Главная » 2016 » Февраль » 4 » НИЧЕГО КРОМЕ ПРАВДЫ (часть 3)
18:23
НИЧЕГО КРОМЕ ПРАВДЫ (часть 3)

ИСКУССТВО ПРИНАДЛЕЖИТ НАРОДУ

 

Причем иногда – буквально. Вместе с деятелями искусства и реквизитом.

...Говорят, это произошло во время шефского концерта артистов Большого театра – что называется, «в рабочий полдень». К Мстиславу Ростроповичу, исполнявшему концерт Дворжака, непосредственно на сцену зашел здоровенный детина из числа невольных слушателей и добром попросил:

– Уйди.

По другой версии, никто на сцену не выходил, а просто крикнули из зала:

– Лысый, кончай перепиливать ящик!

Если хоть что-то из этого правда, странно, как Мстислав Леопольдович в тот же день не эмигрировал.
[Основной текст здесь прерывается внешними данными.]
-- ==== Sys2Proof/Machine/PairOps.lean ====
section
/-! DEFINITION. Machine/PairOps.lean: the Key lines, claims, withdrawals and takeovers (15_pair.md, R478 to R491, R504 to
R509). -/

namespace Sys2Proof.Machine

def State.onPair (s : State) (f : Pair → Pair) : State := { s with pair := f s.pair }

/-- The Wings that a claim code names (R481). -/
def codeWings (c : Nat) : Nat := [3, 1, 2, 0].getD c 0

/-- The peer is alive (R482). -/
def State.peerAlive (s : State) : Bool := s.bit PAIR_STAT_PEER_ALIVE

/-- Pair mode acts: the applied Plan selects it and boot is complete. -/
def State.paired (s : State) : Bool := s.booted && s.pairMode

/-- A Wing list entry replaced where the bit of `ws` is set. -/
def setWings {α : Type} (ws : Nat) (x : α) (l : List α) : List α :=
  l.zipIdx.map fun y => if ws.testBit y.2 then x else y.1

/-- Contention begins and ends with the two claims (R489). -/
def State.refreshCon (s : State) : State :=
  let both := s.pair.claims &&& s.fld PAIR_STAT_PEER_HELD
  s.onPair fun x =>
    { x with conAt := x.conAt.zipIdx.map fun y => if both.testBit y.2 then y.1 <|> some s.now else none
             yieldAt := x.yieldAt.zipIdx.map fun y => if both.testBit y.2 then y.1 else none }

/-- The peer claims from KEY_IN, the last pulse and its age (R482); `path` names what clears a claim now: 0 release,
1 withdrawal, 2 silence. -/
def State.refreshPeer (s : State) (path : Nat) : State :=
  let held := if s.bit KEY_STAT_KEY_IN && s.peerAlive then codeWings (s.fld KEY_STAT_PEER_CODE) else 0
  let was := s.fld PAIR_STAT_PEER_HELD
  let fell := was &&& (3 - held)
  let rose := held &&& (3 - was)
  let stuck := s.bit KEY_STAT_KEY_IN && s.peerAlive && s.fld KEY_STAT_PEER_CODE = 3
  let s := s.put PAIR_STAT_PEER_HELD held
  let s := s.onPair fun x =>
    { x with seen := x.seen ||| rose, clear := setWings fell s.now x.clear, yielded := x.yielded &&& (3 - fell)
             clearPath := if fell != 0 then path else x.clearPath
             clearTb := if fell != 0 then s.fld TB_LO_TB else x.clearTb
             stuckAt := if stuck then x.stuckAt <|> some s.now else none }
  ((s.putB PAIR_STAT_YIELDED (s.pair.yielded != 0)).refreshCon).refreshKeeper

/-- The Hall heartbeat deadline is met (R481, R488). -/
def State.hbMet (s : State) : Bool := !s.hbMissed

/-- RELEASE_Ww (PAIR_CTRL). -/
def State.releaseBit (s : State) (w : Fin 2) : Bool :=
  if w = 0 then s.bit PAIR_CTRL_RELEASE_W0 else s.bit PAIR_CTRL_RELEASE_W1

/-- What every row of the claim rules requires (R488, R487, R489), for a Wing that the peer does not claim. -/
def State.mayClaim (s : State) (w : Fin 2) : Bool :=
  s.paired && !s.bit PAIR_CTRL_NO_CLAIM && !s.releaseBit w && s.hbMet && !s.pair.failed.testBit w.val && !s.pair.barred &&
  (!s.bit PAIR_STAT_DIGEST_MISMATCH || (!s.peerAlive && s.bit PAIR_CTRL_MISMATCH_TAKEOVER)) &&
  !s.pair.claims.testBit w.val && !s.pair.yielded.testBit w.val && !s.peerHolds w

/-- The Wings of a list as bits. -/
def wingBits (ws : List (Fin 2)) : Nat := ws.foldl (fun a w => a ||| 2 ^ w.val) 0

/-- Claim a set of Wings (R481, R483). -/
def State.claim (s : State) (ws : Nat) : State :=
  ((s.setClaims (s.pair.claims ||| ws)).onPair fun x => { x with seen := x.seen &&& (3 - ws) }).refreshCon.refreshKeeper

/-- A port of a Wing that this chip begins to drive without a predecessor: its loop leaves SHADOW, and a port with
ENABLE = 1 starts (R81, R491). -/
def State.startPort (s : State) (p : Fin 48) : State :=
  if s.pl.whole p.val then
    let s := s.onRoomE p fun e r => ((if r.loop = lShadow then r.loopOff else r).refreshVlim e).refreshIlim e
    if (s.room p).bit CTRL_ENABLE then s.onRoomE p Room.enable else s
  else s

/-- A Wing is claimed by a start row: its ports and slots start. -/
def State.startWing (s : State) (w : Fin 2) : State :=
  let s := (wingPorts w).foldl State.startPort s
  (wingLands w).foldl State.slotSettle s

/-- A start row of R488 for the Wings that meet it. -/
def State.claimStart (s : State) (cond : Fin 2 → Bool) : State :=
  let ws := (List.finRange 2).filter fun w => s.mayClaim w && !s.pair.seen.testBit w.val && cond w
  if ws.isEmpty then s else ws.foldl State.startWing (s.claim (wingBits ws))

/-! ### Stale marking (R502 to R504) -/

/-- Wing of a stale target; the Hall counts with the Hall keeper. -/
def State.holdsTarget (s : State) (t : Nat) : Bool :=
  if t < 48 then s.pair.claims.testBit (t / 24)
  else if t < 54 then s.pair.claims.testBit ((t - 48) / 3)
  else s.hallKeeper

/-- Every target. -/
def allTargets : Nat := 2 ^ 55 - 1

/-- The chip's own marking as it counts now: every target while the link is down, on a mismatch, and from a gap until the
next FRAME (R494, R502). -/
def State.ownStale (s : State) : Nat :=
  if !s.bit PAIR_STAT_LINK_UP || s.bit PAIR_STAT_DIGEST_MISMATCH || s.pair.gap.isSome then allTargets else s.pair.stale

/-- The targets that this chip does not hold. -/
def State.shadowed (s : State) : Nat :=
  (List.range 55).foldl (fun a t => if s.holdsTarget t then a else a + 2 ^ t) 0

/-- What a keeper shows: the bitmap of the peer's last STATUS, or every target (R504). -/
def State.shownPeer (s : State) : Nat :=
  if s.pair.statusAt.isSome && s.pair.peerReady then s.pair.peerStale else allTargets

/-- READY (R504): a shadow whose link is up, without mismatch and without a stale target. -/
def State.ready (s : State) : Bool :=
  s.shadowed != 0 && s.bit PAIR_STAT_LINK_UP && !s.bit PAIR_STAT_DIGEST_MISMATCH && (s.ownStale &&& s.shadowed) = 0

/-- MIRROR_STALE of the ports, STALE0, STALE1 and READY (R504), with their events. -/
def State.refreshStale (s : State) : State :=
  let own := s.ownStale
  let peer := s.shownPeer
  let v := (List.range 55).foldl (fun a t => if (if s.holdsTarget t then peer else own).testBit t then a + 2 ^ t else a) 0
  let w0 := BitVec.ofNat 32 v
  let w1 := BitVec.ofNat 32 (v / 2 ^ 32)
  let s := if s.regs.get 0x60014 = w0 && s.regs.get 0x60018 = w1 then s else s.on PAIR_EVENT_STALE_CHANGE
  let s := { s with regs := (s.regs.set 0x60014 w0).set 0x60018 w1 }
  let s := s.putB PAIR_STAT_READY s.ready
  s.mapRooms fun p r =>
    if r.bit STATUS_MIRROR_STALE = v.testBit p.val then r else (r.putB STATUS_MIRROR_STALE (v.testBit p.val)).on EVENT_MIRROR_STALE

/-- Mark targets stale (R502). -/
def State.markStale (s : State) (ts : Nat) : State :=
  s.onPair fun x => { x with stale := x.stale ||| ts, got := x.got.zipIdx.map fun y => if ts.testBit y.2 then 0 else y.1 }

/-- A command of the pair: its effect, and what follows from it in the shown marking. -/
def pairAct (s : State) (c : Bool) (f : State → State) : Out := act s (s.paired && c) fun s => (f s).refreshStale

/-! ### Withdrawal by RELEASE (R490) -/

/-- A RELEASE_Ww of 1 takes effect while the peer is alive and READY. -/
def State.checkRelease (s : State) : State :=
  (List.finRange 2).foldl (fun s w =>
    if s.pairMode && s.releaseBit w && s.peerAlive && s.pair.peerReady && s.pair.statusAt.isSome then
      (s.withdraw w).refreshCon else s) s

/-! ### Takeover (R506, R507) -/

/-- The rate of a mirrored loop state: that of a soft start, of a detach, or SLEW (R240, R277, R282). -/
def Room.resumeRate (r : Room) : Room :=
  if r.loop = lSoftStart then r.setRate 5000 (r.fld LOOP_CFG_SS_T)
  else if r.loop = lSoftStop && !r.attached && r.conv.refUv < 1000000 * r.fld CON_CFG_SLEW * r.fld LOOP_CFG_DISCH_T then
    r.setRate r.conv.refUv (1000 * r.fld LOOP_CFG_DISCH_T)
  else r.slewRate

/-- The loop of a port resumes from its LOOP entry (R506, step 4); where the entry is old it starts under R281 with the mirrored
reference and state (R507). No trip of the time as shadow holds it (R505; log 158). -/
def State.resumeLoop (s : State) (p : Fin 48) : State :=
  let x := s.pair.loops.getD p.val ⟨0, 0, 0⟩
  let st := x.flags % 8
  let fresh : Bool := (s.pair.loopAt.getD (p.val / 8) none).elim false fun t => decide (s.now ≤ t + 100)
  s.onRoomE p fun e r =>
    let y : Int := if x.y < 2 ^ 23 then (x.y : Int) else (x.y : Int) - 2 ^ 24
    let cmd := x.flags.testBit 5
    let r := ((r.putB SW_STAT_CMD cmd).putB STATUS_SWITCH_ON cmd).putB SW_STAT_FULL (x.flags.testBit 6)
    let r := r.onConv fun c => { c with holds := [], flat := if r.bit CON_STAT_RAMPING then none else some e.now }
    if st = lShadow || st = lOff then r.loopOff
    else
      let ref := if fresh then x.ref else r.fld VSET_REF
      let r := if st = lReverse then (r.setLoop st).onConv fun c => { c with draw := 48000 * x.ref, eiPrev := 0 }
        else ((r.setRef (1000 * ref)).setLoop st).resumeRate
      let r := if st = lSoftStop && !r.attached then
          (r.onConv fun c => { c with openAtOff := true }).onCc fun c => { c with removing := true } else r
      if fresh then
        let h := r.highOf y
        (r.putB LOOP_STAT_ILIMITING (x.flags.testBit 3)).onConv fun c =>
          { c with y := [y, y, y], e := [0, 0, 0], ycl := if x.flags.testBit 3 then y else r.ymax, newHigh := [], high := h }
      else r.preBias

/-- A stale port (R507): ERROR_RECOVERY out of a running sequence, else its mirrored ILIM and Soft_Reset. -/
def Room.staleTakeover (e : Env) (r : Room) : Room :=
  if r.fld CON_STAT_SWAP != 0 || r.con.trans.isSome || r.bit CON_STAT_HR_SEQ then r.errorRecovery e
  else if r.attached then
    ((r.onCon fun c => { c with capMa := some (r.fld CON_LIM_ILIM) }).refreshIlim e).say (.mk' .softReset 0 0x0D [])
  else r

/-- Terminations and VCONN of the mirrored state are applied as they stand: no line is decoded anew and no debounce restarts
(R166). The Ra of the attach shows in PARTNER, or in VCONN being on. -/
def Room.resumeCc (e : Env) (r : Room) : Room :=
  let w := r.cc.mirror
  let von := CC_STAT_VCONN_ON.of w = 1 && r.attached
  let r := (((r.put CC_STAT_RP_ADV (CC_STAT_RP_ADV.of w)).put CC_STAT_VCONN_LOCK (CC_STAT_VCONN_LOCK.of w)).put
    CC_STAT_BUDGET_WAIT (CC_STAT_BUDGET_WAIT.of w)).putB CC_STAT_VCONN_ON von
  let r := (r.onPd fun d => { d with vconnAt := if von then some e.now else none }).onCc fun c =>
    { c with ra := r.fld CC_STAT_PARTNER = 2 || von, gaveVconn := r.ast = aSrc && !von
             retry := if CC_STAT_BUDGET_WAIT.of w = 1 then some e.now else none
             rpSafe := CC_STAT_RP_ADV.of w }
  let t1 := r.wantTerm e 1
  let t2 := r.wantTerm e 2
  r.onCc fun c => { c with term1 := t1, term2 := t2 }

/-- An ask or reservation that the mirror shows: its time counts from the takeover, and not at all in the swap steps that hold
it (R225). -/
def Room.resumeAsk (e : Env) (r : Room) : Room :=
  let held := r.fld CON_STAT_SWAP = 2 || r.fld CON_STAT_SWAP = 4
  r.onCon fun c => { c with askAt := e.now, held := 0
                            resvAt := if r.fld GRANT_ASK_STATE != 0 && !held then some e.now else none }

/-- A port is taken over (R506, step 3 and 4; R166). What it had received before it drove the line is no message to
acknowledge (R217). -/
def State.resumePort (s : State) (stale : Nat) (p : Fin 48) : State :=
  if s.pl.whole p.val then
    let s := s.onRoomE p fun e r => ((((if r.bit CTRL_ENABLE then r.on STATUS_KEEPER else r).onConv fun c =>
      { c with quiet := e.now + 1000 }).resumeCc e).resumeAsk e).refreshIlim e
    let s := s.onRoom p fun r => r.onPd fun d => { d with rx := none, gcrc := false, air := none }
    let s := if (s.room p).outOff then s.onRoom p fun r => if r.loop = lShadow then r.loopOff else r else s.resumeLoop p
    if stale.testBit p.val then s.onRoomE p Room.staleTakeover else s
  else s

/-- A slot resumes from its mirrored state (R334): its gate drive. -/
def Landing.resume (l : Landing) : Landing :=
  { l with gate := if l.st = hInrush then .servo else if l.powered then .full else .off
           fltN := decide (l.st = hRetry || l.st = hLatched) }

/-- Steps 3 and 4 of a takeover (R506), what its log waits for (R507), and the Pantry for a new Hall keeper (R380). -/
def State.takeWings (s : State) (ws : Nat) : State :=
  let stale := s.ownStale
  let list := (List.finRange 2).filter fun w => ws.testBit w.val
  let since := list.foldl (fun a w => min a (s.pair.clear.getD w.val s.now)) s.now
  let s := list.foldl (fun s w =>
    let s := (wingPorts w).foldl (fun s p => s.resumePort stale p) s
    (wingLands w).foldl (fun s b => s.onLand b Landing.resume) s) s
  let ports := (List.finRange 48).foldl (fun a p =>
    if ws.testBit (wingOf p).val && (s.pl.port p.val).present then a + 2 ^ p.val else a) 0
  let s := ((s.on PAIR_EVENT_TAKEOVER).onPair fun x =>
    { x with logAt := some since, logTb := x.clearTb, logW := ws, logPorts := ports }).logTakeover
  let before := s.pair.claims &&& (3 - ws)
  if s.hallKeeper && !(before.testBit 0 || (before.testBit 1 && !s.peerHolds 0)) then { s with pantry := { s.pantry with ramp := 0, pwm := 2 } } else s

end Sys2Proof.Machine
end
А в другой рабочий полдень (не исключено, что на то же предприятие) приехал струнный квартет. На свою голову, музыканты решили побаловать рабочий класс одним малоизвестным произведением Вивальди, в котором итальянский композитор, ничего не знавший о рабочем полдне, предусмотрел несколько ложных финалов.

То есть тема как бы заканчивается, а потом начинается снова.

Первый финал, случившийся очень вскоре после начала, трудящиеся восприняли с энтузиазмом – и бурно зааплодировали, полагая, что их отпустят восвояси и дадут покурить или забить козла. Но после небольшой паузы музыканты заиграли снова.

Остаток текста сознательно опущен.